From the user’s perspective, \( J_{v} \) could be further represented as the number of stimulations in the user’s angle of view. The experimental results show that the average angle of view is 9.43° with a standard deviation of 1.85° for the 4.5-in device, 10.94° with a standard deviation of 2.14° for the 5.2-in device, 16.67° with a standard deviation of 3.38° for the 8-in device, and 19.54° with a standard deviation of 3.13° for the 10-in device. The performed rmANOVA indicates that the differences in angle of view among the four devices are statistically significant (p < .001). The MPT for each participant as a function of angle of view is shown in Fig. 11(a), which reveals a positive correlation between angle of view and MPT. The normalized data show a clear correlation between MPT and angle of view as the ratio corresponding to the average value of individual participant; see Fig. 11(b).

Fig. 11.
figure 11

The relation of (a) MPT as a function of angle of view and (b) normalized MPT as a function of normalized angle of view

In addition, the experiment reveals that participants tend to position different dimensions of mobile devices within a range of more similar angles of view, but not similar enough to obtain the exact same angle of view for different screens. Namely, for larger screens at further distances and vice versa, the tendency is consistent with the results of previous research on fixed displays [7]. A reference angle of view of the four devices, which is derived from the average viewing distance of each user, is depicted in Fig. 12 to contrast with the actual angle of view. Compared to the reference angle of view, which assumes that the devices are positioned at the same distance, this reveals that the actual angle of view covers a narrower range of angles and is more reflective of the certain conditions for the interactive process. The supposition is that users are familiar with particular viewing distances and have the tendency to position devices in the respective useful field of view (uFOV), and the reduced distance of eye movement facilitates user performance.

Fig. 12.
figure 12

Difference between range of actual angle of view and range of referenced angle of view

5 Discussion

This research introduces the concept of visual flux to describe the process of physical interaction between users and mobile devices and utilizes the unit visual flux as a datum to compare the user performance under different screen dimensions. This approach could depict the condition of receiving information under the mid-short time span (<300 s).

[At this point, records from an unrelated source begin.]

-- ==== Sys2Proof/Laws/State.lean ====
section
/-! SUPPORT. What each update of a state leaves and sets, field by field; and the invariant of states written out. -/
namespace Sys2Proof.Machine

/-! ## A register -/

@[simp] theorem State.setReg_part (s : State) (off : Nat) (v : W64) : (s.setReg off v).part = s.part := rfl
@[simp] theorem State.setReg_board (s : State) (off : Nat) (v : W64) : (s.setReg off v).board = s.board := rfl
@[simp] theorem State.setReg_boot (s : State) (off : Nat) (v : W64) : (s.setReg off v).boot = s.boot := rfl
@[simp] theorem State.setReg_store (s : State) (off : Nat) (v : W64) : (s.setReg off v).store = s.store := rfl
@[simp] theorem State.setReg_regs (s : State) (off : Nat) (v : W64) : (s.setReg off v).regs = if v = regReset off then kdel s.regs off else kset s.regs off v := rfl
@[simp] theorem State.setReg_mem (s : State) (off : Nat) (v : W64) : (s.setReg off v).mem = s.mem := rfl
@[simp] theorem State.setReg_sump (s : State) (off : Nat) (v : W64) : (s.setReg off v).sump = s.sump := rfl
@[simp] theorem State.setReg_log (s : State) (off : Nat) (v : W64) : (s.setReg off v).log = s.log := rfl
@[simp] theorem State.setReg_mon (s : State) (off : Nat) (v : W64) : (s.setReg off v).mon = s.mon := rfl
@[simp] theorem State.setReg_slices (s : State) (off : Nat) (v : W64) : (s.setReg off v).slices = s.slices := rfl
@[simp] theorem State.setReg_placed (s : State) (off : Nat) (v : W64) : (s.setReg off v).placed = s.placed := rfl
@[simp] theorem State.setReg_bscan (s : State) (off : Nat) (v : W64) : (s.setReg off v).bscan = s.bscan := rfl
@[simp] theorem State.setReg_red (s : State) (off : Nat) (v : W64) : (s.setReg off v).red = s.red := rfl
@[simp] theorem State.setReg_ful (s : State) (off : Nat) (v : W64) : (s.setReg off v).ful = s.ful := rfl
@[simp] theorem State.setReg_cut (s : State) (off : Nat) (v : W64) : (s.setReg off v).cut = s.cut := rfl
@[simp] theorem State.setReg_sedge (s : State) (off : Nat) (v : W64) : (s.setReg off v).sedge = s.sedge := rfl
@[simp] theorem State.setReg_map (s : State) (off : Nat) (v : W64) : (s.setReg off v).map = s.map := rfl
@[simp] theorem State.setReg_peat (s : State) (off : Nat) (v : W64) : (s.setReg off v).peat = s.peat := rfl
@[simp] theorem State.setReg_sec (s : State) (off : Nat) (v : W64) : (s.setReg off v).sec = s.sec := rfl
@[simp] theorem State.setReg_rst (s : State) (off : Nat) (v : W64) : (s.setReg off v).rst = s.rst := rfl
@[simp] theorem State.setReg_warden (s : State) (off : Nat) (v : W64) : (s.setReg off v).warden = s.warden := rfl
@[simp] theorem State.setReg_syn (s : State) (off : Nat) (v : W64) : (s.setReg off v).syn = s.syn := rfl
@[simp] theorem State.setReg_tim (s : State) (off : Nat) (v : W64) : (s.setReg off v).tim = s.tim := rfl
@[simp] theorem State.setReg_cmd (s : State) (off : Nat) (v : W64) : (s.setReg off v).cmd = s.cmd := rfl
@[simp] theorem State.setReg_chk (s : State) (off : Nat) (v : W64) : (s.setReg off v).chk = s.chk := rfl
@[simp] theorem State.setReg_elect (s : State) (off : Nat) (v : W64) : (s.setReg off v).elect = s.elect := rfl
@[simp] theorem State.setReg_now (s : State) (off : Nat) (v : W64) : (s.setReg off v).now = s.now := rfl
@[simp] theorem State.setReg_freeCtr (s : State) (off : Nat) (v : W64) : (s.setReg off v).freeCtr = s.freeCtr := rfl
@[simp] theorem State.setReg_busRead (s : State) (off : Nat) (v : W64) : (s.setReg off v).busRead = s.busRead := rfl
@[simp] theorem State.setReg_outbox (s : State) (off : Nat) (v : W64) : (s.setReg off v).outbox = s.outbox := rfl
@[simp] theorem State.setReg_acksOut (s : State) (off : Nat) (v : W64) : (s.setReg off v).acksOut = s.acksOut := rfl
@[simp] theorem State.setReg_irqs (s : State) (off : Nat) (v : W64) : (s.setReg off v).irqs = s.irqs := rfl
@[simp] theorem State.setReg_bx3Out (s : State) (off : Nat) (v : W64) : (s.setReg off v).bx3Out = s.bx3Out := rfl
@[simp] theorem State.setReg_wire (s : State) (off : Nat) (v : W64) : (s.setReg off v).wire = s.wire := rfl
@[simp] theorem State.setReg_owed (s : State) (off : Nat) (v : W64) : (s.setReg off v).owed = s.owed := rfl
@[simp] theorem State.setReg_tc3 (s : State) (off : Nat) (v : W64) : (s.setReg off v).tc3 = s.tc3 := rfl
@[simp] theorem State.setReg_pending (s : State) (off : Nat) (v : W64) : (s.setReg off v).pending = s.pending := rfl

/-! ## A field of a register -/

@[simp] theorem State.wr_part (s : State) (f : Fld) (v : Nat) : (s.wr f v).part = s.part := rfl
@[simp] theorem State.wr_board (s : State) (f : Fld) (v : Nat) : (s.wr f v).board = s.board := rfl
@[simp] theorem State.wr_boot (s : State) (f : Fld) (v : Nat) : (s.wr f v).boot = s.boot := rfl
@[simp] theorem State.wr_store (s : State) (f : Fld) (v : Nat) : (s.wr f v).store = s.store := rfl
@[simp] theorem State.wr_mem (s : State) (f : Fld) (v : Nat) : (s.wr f v).mem = s.mem := rfl
@[simp] theorem State.wr_sump (s : State) (f : Fld) (v : Nat) : (s.wr f v).sump = s.sump := rfl
@[simp] theorem State.wr_log (s : State) (f : Fld) (v : Nat) : (s.wr f v).log = s.log := rfl
@[simp] theorem State.wr_mon (s : State) (f : Fld) (v : Nat) : (s.wr f v).mon = s.mon := rfl
@[simp] theorem State.wr_slices (s : State) (f : Fld) (v : Nat) : (s.wr f v).slices = s.slices := rfl
@[simp] theorem State.wr_placed (s : State) (f : Fld) (v : Nat) : (s.wr f v).placed = s.placed := rfl
@[simp] theorem State.wr_bscan (s : State) (f : Fld) (v : Nat) : (s.wr f v).bscan = s.bscan := rfl
@[simp] theorem State.wr_red (s : State) (f : Fld) (v : Nat) : (s.wr f v).red = s.red := rfl
@[simp] theorem State.wr_ful (s : State) (f : Fld) (v : Nat) : (s.wr f v).ful = s.ful := rfl
@[simp] theorem State.wr_cut (s : State) (f : Fld) (v : Nat) : (s.wr f v).cut = s.cut := rfl
@[simp] theorem State.wr_sedge (s : State) (f : Fld) (v : Nat) : (s.wr f v).sedge = s.sedge := rfl
@[simp] theorem State.wr_map (s : State) (f : Fld) (v : Nat) : (s.wr f v).map = s.map := rfl
@[simp] theorem State.wr_peat (s : State) (f : Fld) (v : Nat) : (s.wr f v).peat = s.peat := rfl
@[simp] theorem State.wr_sec (s : State) (f : Fld) (v : Nat) : (s.wr f v).sec = s.sec := rfl
@[simp] theorem State.wr_rst (s : State) (f : Fld) (v : Nat) : (s.wr f v).rst = s.rst := rfl
@[simp] theorem State.wr_warden (s : State) (f : Fld) (v : Nat) : (s.wr f v).warden = s.warden := rfl
@[simp] theorem State.wr_syn (s : State) (f : Fld) (v : Nat) : (s.wr f v).syn = s.syn := rfl
@[simp] theorem State.wr_tim (s : State) (f : Fld) (v : Nat) : (s.wr f v).tim = s.tim := rfl
@[simp] theorem State.wr_cmd (s : State) (f : Fld) (v : Nat) : (s.wr f v).cmd = s.cmd := rfl
@[simp] theorem State.wr_chk (s : State) (f : Fld) (v : Nat) : (s.wr f v).chk = s.chk := rfl
@[simp] theorem State.wr_elect (s : State) (f : Fld) (v : Nat) : (s.wr f v).elect = s.elect := rfl
@[simp] theorem State.wr_now (s : State) (f : Fld) (v : Nat) : (s.wr f v).now = s.now := rfl
@[simp] theorem State.wr_freeCtr (s : State) (f : Fld) (v : Nat) : (s.wr f v).freeCtr = s.freeCtr := rfl
@[simp] theorem State.wr_busRead (s : State) (f : Fld) (v : Nat) : (s.wr f v).busRead = s.busRead := rfl
@[simp] theorem State.wr_outbox (s : State) (f : Fld) (v : Nat) : (s.wr f v).outbox = s.outbox := rfl
@[simp] theorem State.wr_acksOut (s : State) (f : Fld) (v : Nat) : (s.wr f v).acksOut = s.acksOut := rfl
@[simp] theorem State.wr_irqs (s : State) (f : Fld) (v : Nat) : (s.wr f v).irqs = s.irqs := rfl
@[simp] theorem State.wr_bx3Out (s : State) (f : Fld) (v : Nat) : (s.wr f v).bx3Out = s.bx3Out := rfl
@[simp] theorem State.wr_wire (s : State) (f : Fld) (v : Nat) : (s.wr f v).wire = s.wire := rfl
@[simp] theorem State.wr_owed (s : State) (f : Fld) (v : Nat) : (s.wr f v).owed = s.owed := rfl
@[simp] theorem State.wr_tc3 (s : State) (f : Fld) (v : Nat) : (s.wr f v).tc3 = s.tc3 := rfl
@[simp] theorem State.wr_pending (s : State) (f : Fld) (v : Nat) : (s.wr f v).pending = s.pending := rfl

/-! ## Bytes of BX3 memory -/

@[simp] theorem State.store'_part (s : State) (a : Nat) (bs : List Byte) : (s.store' a bs).part = s.part := rfl
@[simp] theorem State.store'_board (s : State) (a : Nat) (bs : List Byte) : (s.store' a bs).board = s.board := rfl
@[simp] theorem State.store'_boot (s : State) (a : Nat) (bs : List Byte) : (s.store' a bs).boot = s.boot := rfl
@[simp] theorem State.store'_store (s : State) (a : Nat) (bs : List Byte) : (s.store' a bs).store = s.store := rfl
@[simp] theorem State.store'_regs (s : State) (a : Nat) (bs : List Byte) : (s.store' a bs).regs = s.regs := rfl
@[simp] theorem State.store'_mem (s : State) (a : Nat) (bs : List Byte) : (s.store' a bs).mem = Memory.putBytes s.mem a bs := rfl
@[simp] theorem State.store'_sump (s : State) (a : Nat) (bs : List Byte) : (s.store' a bs).sump = s.sump := rfl
@[simp] theorem State.store'_log (s : State) (a : Nat) (bs : List Byte) : (s.store' a bs).log = s.log := rfl
@[simp] theorem State.store'_mon (s : State) (a : Nat) (bs : List Byte) : (s.store' a bs).mon = s.mon := rfl
@[simp] theorem State.store'_slices (s : State) (a : Nat) (bs : List Byte) : (s.store' a bs).slices = s.slices := rfl
@[simp] theorem State.store'_placed (s : State) (a : Nat) (bs : List Byte) : (s.store' a bs).placed = s.placed := rfl
@[simp] theorem State.store'_bscan (s : State) (a : Nat) (bs : List Byte) : (s.store' a bs).bscan = s.bscan := rfl
@[simp] theorem State.store'_red (s : State) (a : Nat) (bs : List Byte) : (s.store' a bs).red = s.red := rfl
@[simp] theorem State.store'_ful (s : State) (a : Nat) (bs : List Byte) : (s.store' a bs).ful = s.ful := rfl
@[simp] theorem State.store'_cut (s : State) (a : Nat) (bs : List Byte) : (s.store' a bs).cut = s.cut := rfl
@[simp] theorem State.store'_sedge (s : State) (a : Nat) (bs : List Byte) : (s.store' a bs).sedge = s.sedge := rfl
@[simp] theorem State.store'_map (s : State) (a : Nat) (bs : List Byte) : (s.store' a bs).map = s.map := rfl
@[simp] theorem State.store'_peat (s : State) (a : Nat) (bs : List Byte) : (s.store' a bs).peat = s.peat := rfl
@[simp] theorem State.store'_sec (s : State) (a : Nat) (bs : List Byte) : (s.store' a bs).sec = s.sec := rfl
@[simp] theorem State.store'_rst (s : State) (a : Nat) (bs : List Byte) : (s.store' a bs).rst = s.rst := rfl
@[simp] theorem State.store'_warden (s : State) (a : Nat) (bs : List Byte) : (s.store' a bs).warden = s.warden := rfl
@[simp] theorem State.store'_syn (s : State) (a : Nat) (bs : List Byte) : (s.store' a bs).syn = s.syn := rfl
@[simp] theorem State.store'_tim (s : State) (a : Nat) (bs : List Byte) : (s.store' a bs).tim = s.tim := rfl
@[simp] theorem State.store'_cmd (s : State) (a : Nat) (bs : List Byte) : (s.store' a bs).cmd = s.cmd := rfl
@[simp] theorem State.store'_chk (s : State) (a : Nat) (bs : List Byte) : (s.store' a bs).chk = s.chk := rfl
@[simp] theorem State.store'_elect (s : State) (a : Nat) (bs : List Byte) : (s.store' a bs).elect = s.elect := rfl
@[simp] theorem State.store'_now (s : State) (a : Nat) (bs : List Byte) : (s.store' a bs).now = s.now := rfl
@[simp] theorem State.store'_freeCtr (s : State) (a : Nat) (bs : List Byte) : (s.store' a bs).freeCtr = s.freeCtr := rfl
@[simp] theorem State.store'_busRead (s : State) (a : Nat) (bs : List Byte) : (s.store' a bs).busRead = s.busRead := rfl
@[simp] theorem State.store'_outbox (s : State) (a : Nat) (bs : List Byte) : (s.store' a bs).outbox = s.outbox := rfl
@[simp] theorem State.store'_acksOut (s : State) (a : Nat) (bs : List Byte) : (s.store' a bs).acksOut = s.acksOut := rfl
@[simp] theorem State.store'_irqs (s : State) (a : Nat) (bs : List Byte) : (s.store' a bs).irqs = s.irqs := rfl
@[simp] theorem State.store'_bx3Out (s : State) (a : Nat) (bs : List Byte) : (s.store' a bs).bx3Out = s.bx3Out := rfl
@[simp] theorem State.store'_wire (s : State) (a : Nat) (bs : List Byte) : (s.store' a bs).wire = s.wire := rfl
@[simp] theorem State.store'_owed (s : State) (a : Nat) (bs : List Byte) : (s.store' a bs).owed = s.owed := rfl
@[simp] theorem State.store'_tc3 (s : State) (a : Nat) (bs : List Byte) : (s.store' a bs).tc3 = s.tc3 := rfl
@[simp] theorem State.store'_pending (s : State) (a : Nat) (bs : List Byte) : (s.store' a bs).pending = s.pending := rfl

Based on the data of device dimensions and relative user posture, this research proposes an alternative perspective for portraying users’ physical interaction process with mobile devices. Under the specifically controlled stimulation, the proposed concept could offer a quantitative index for design across platforms in fields where the consistent user experience across different screen sizes is crucial, such as mobile gaming, in both hardware manufacturing and application development. Furthermore, the physical interaction reconstruction system of this research offers a more intuitive and detailed point of study for understanding the physical process of human–computer interaction. Future research based on this concept could be conducted to extend the screen dimensions to laptops, desktops, or even projectors or scale the sizes down to wearable devices and head-mounted devices to explore a deeper understanding between visual stimulation and user feedback across the entire spectrum of informative glasses.